I updated my firewall from 34 to 35 and my firewall was not working anymore. There is a not good documented change with the release of firewalld 1.0 that hit me.
The fix is simple if you found it.
firewall-cmd --permanent --new-policy policy_int_to_ext
firewall-cmd --permanent --policy policy_int_to_ext --add-ingress-zone public
firewall-cmd --permanent --policy policy_int_to_ext --add-egress-zone external
firewall-cmd --permanent --policy policy_int_to_ext --set-priority 100
firewall-cmd --permanent --policy policy_int_to_ext --set-target ACCEPT
firewall-cmd --permanent --zone=external --add-masquerade
systemctl restart firewalld
firewall-cmd --info-policy policy_int_to_ext
I had the same problem, and fixed it like this. Do you have any comments about the differences?
# firewall-cmd –permanent –set-target=ACCEPT –zone=internal
# firewall-cmd –reload
Thanks for the tip! This is buried in the notes for “The upcoming v1.0.0” on firewalld.org, but I think it really ought to be listed in the “Common F35 bugs” wiki page on fedoraproject.org.

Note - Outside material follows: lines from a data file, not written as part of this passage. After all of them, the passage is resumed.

theorem fillRect_keeps (p : Params) (t : Rect) (c : Word) (hh : 0 < t.h) :
    Moves (KeepsOutside (t.footprint p)) (fillRect p t c) := by
  have hR := keepsOutside_step (t.footprint p)
  refine Moves.bind hR (Moves.forEach hR fun x hx => pixel_keeps (List.mem_range.1 hx) hh _) fun _ =>
    Moves.forEach hR fun y hy => ?_
  have hy' : y < t.h := by
    have := List.mem_range'_1.1 hy
    omega
  intro w
  cases hr : memRead p (t.pixel 0 0) t.rowBytes w with
  | ok bs w' =>
    obtain ⟨rfl, rfl⟩ := memRead_ok hr
    rw [bind_runs_ok hr]
    exact row_keeps hy' (by simp) w'
  | error e w' =>
    have := memRead_same p (t.pixel 0 0) t.rowBytes w
    rw [hr] at this
    rw [bind_runs_error hr]
    obtain rfl : w' = w := this
    exact hR.refl _

theorem fillCmd_moves {R : Work → Work → Prop} (hR : Step R) {s : State}
    (h : ∀ f, decodeFmt s.regs.dfmt = some f → s.regs.h ≠ 0 →
      Moves R (fillRect s.params (destRect s.regs f) s.regs.color0)) : Moves R (fillCmd s) := by
  unfold fillCmd
  cases hd : decodeFmt s.regs.dfmt with
  | none => exact Moves.throw hR _
  | some f =>
    refine Moves.bind hR (Moves.failIf hR _ _) fun _ => Moves.ite (fun _ => Moves.pure hR _) fun hn => ?_
    exact Moves.bind hR (Moves.failIf hR _ _) fun _ => h f hd fun h0 => hn (.inr h0)

theorem resample_moves {R : Work → Work → Prop} (hR : Step R) {s : State} {df sf : Fmt} (hd : Moves R takeDraw)
    (h : ∀ y bs, y < s.regs.h.toNat → bs.length = (destRect s.regs df).rowBytes →
      Moves R (memWrite s.params ((destRect s.regs df).pixel 0 y) bs)) : Moves R (resample s df sf) :=
  Moves.bind hR (Moves.failIf hR _ _) fun _ => Moves.bind hR (Moves.failIf hR _ _) fun _ =>
    Moves.bind hR hd fun draw => Moves.forEach hR fun y hy =>
    h y _ (List.mem_range.1 hy) (by simp [resampledRow])

theorem scaleCmd_moves {R : Work → Work → Prop} (hR : Step R) {s : State}
    (hc : ∀ df sf, decodeFmt s.regs.dfmt = some df → Moves R (nonOverlapping s.params ((scaleReq s.regs).job df sf)))
    (hr : ∀ df sf, decodeFmt s.regs.dfmt = some df → Moves R (resample s df sf)) : Moves R (scaleCmd s) := by
  unfold scaleCmd
  cases hd : decodeFmt s.regs.dfmt with
  | none => exact Moves.throw hR _
  | some df =>
    cases hs : decodeFmt s.regs.sfmt with
    | none => exact Moves.throw hR _
    | some sf =>
      refine Moves.ite (fun _ => ?_) fun _ => ?_
      · exact copyWith_moves hR fun df' sf' hd' _ => hc df' sf' hd'
      · exact Moves.bind hR (Moves.failIf hR _ _) fun _ => hr df sf hd

/-! ### GLYPH, MONO -/

theorem glyphCmd_moves {R : Work → Work → Prop} (hR : Step R) {s : State}
    (h : ∀ x y b, x < s.regs.w.toNat → y < s.regs.h.toNat →
      Moves R (memWrite s.params (s.regs.dst.toNat + y * s.regs.w.toNat + x) [b])) : Moves R (glyphCmd s) :=
  Moves.bind hR (Moves.failIf hR _ _) fun _ => forPixels_moves hR fun x y hx hy =>
    Moves.bind hR (moves_of_same hR (readBit_same _ _ _ _ _)) fun _ => h x y _ hx hy

theorem monoCmd_moves {R : Work → Work → Prop} (hR : Step R) {s : State}
    (h : ∀ f x y v, decodeFmt s.regs.dfmt = some f → x < s.regs.w.toNat → y < s.regs.h.toNat →
      Moves R (storePx s.params ((destRect s.regs f).pixel x y) f v)) : Moves R (monoCmd s) := by
  unfold monoCmd
  cases hd : decodeFmt s.regs.dfmt with
  | none => exact Moves.throw hR _
  | some f =>
    refine Moves.bind hR (Moves.failIf hR _ _) fun _ => Moves.bind hR (Moves.failIf hR _ _) fun _ =>
      forPixels_moves hR fun x y hx hy => ?_
    exact Moves.bind hR (moves_of_same hR (readBit_same _ _ _ _ _)) fun _ => h f x y _ hd hx hy

/-! ### ICON -/

theorem readTable_same (p : Params) (a n : Nat) : Moves Same (readTable p a n) := by
  induction n generalizing a with
  | zero => exact Moves.pure same_step _
  | succ n ih =>
    exact Moves.bind same_step (loadPx_same p a _) fun _ => Moves.bind same_step (ih (a + 4)) fun _ =>
      Moves.pure same_step _

theorem iconPalette_same (p : Params) (a n : Nat) : Moves Same (iconPalette p a n) := by
  unfold iconPalette
  exact Moves.ite (fun _ => Moves.bind same_step (readTable_same p a _) fun _ => Moves.pure same_step _) fun _ =>
    Moves.pure same_step _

The answer to John’s question is on that same page. If the zone target is “default” then it now acts like “REJECT” (except for ICMP packets), whereas previously “default” also permitted packet forwarding. Now to enable forwarding you have to explicitly allow it in a policy. Changing the zone target to “ACCEPT” will also work, but it will do so by essentially removing the firewall altogether from that zone.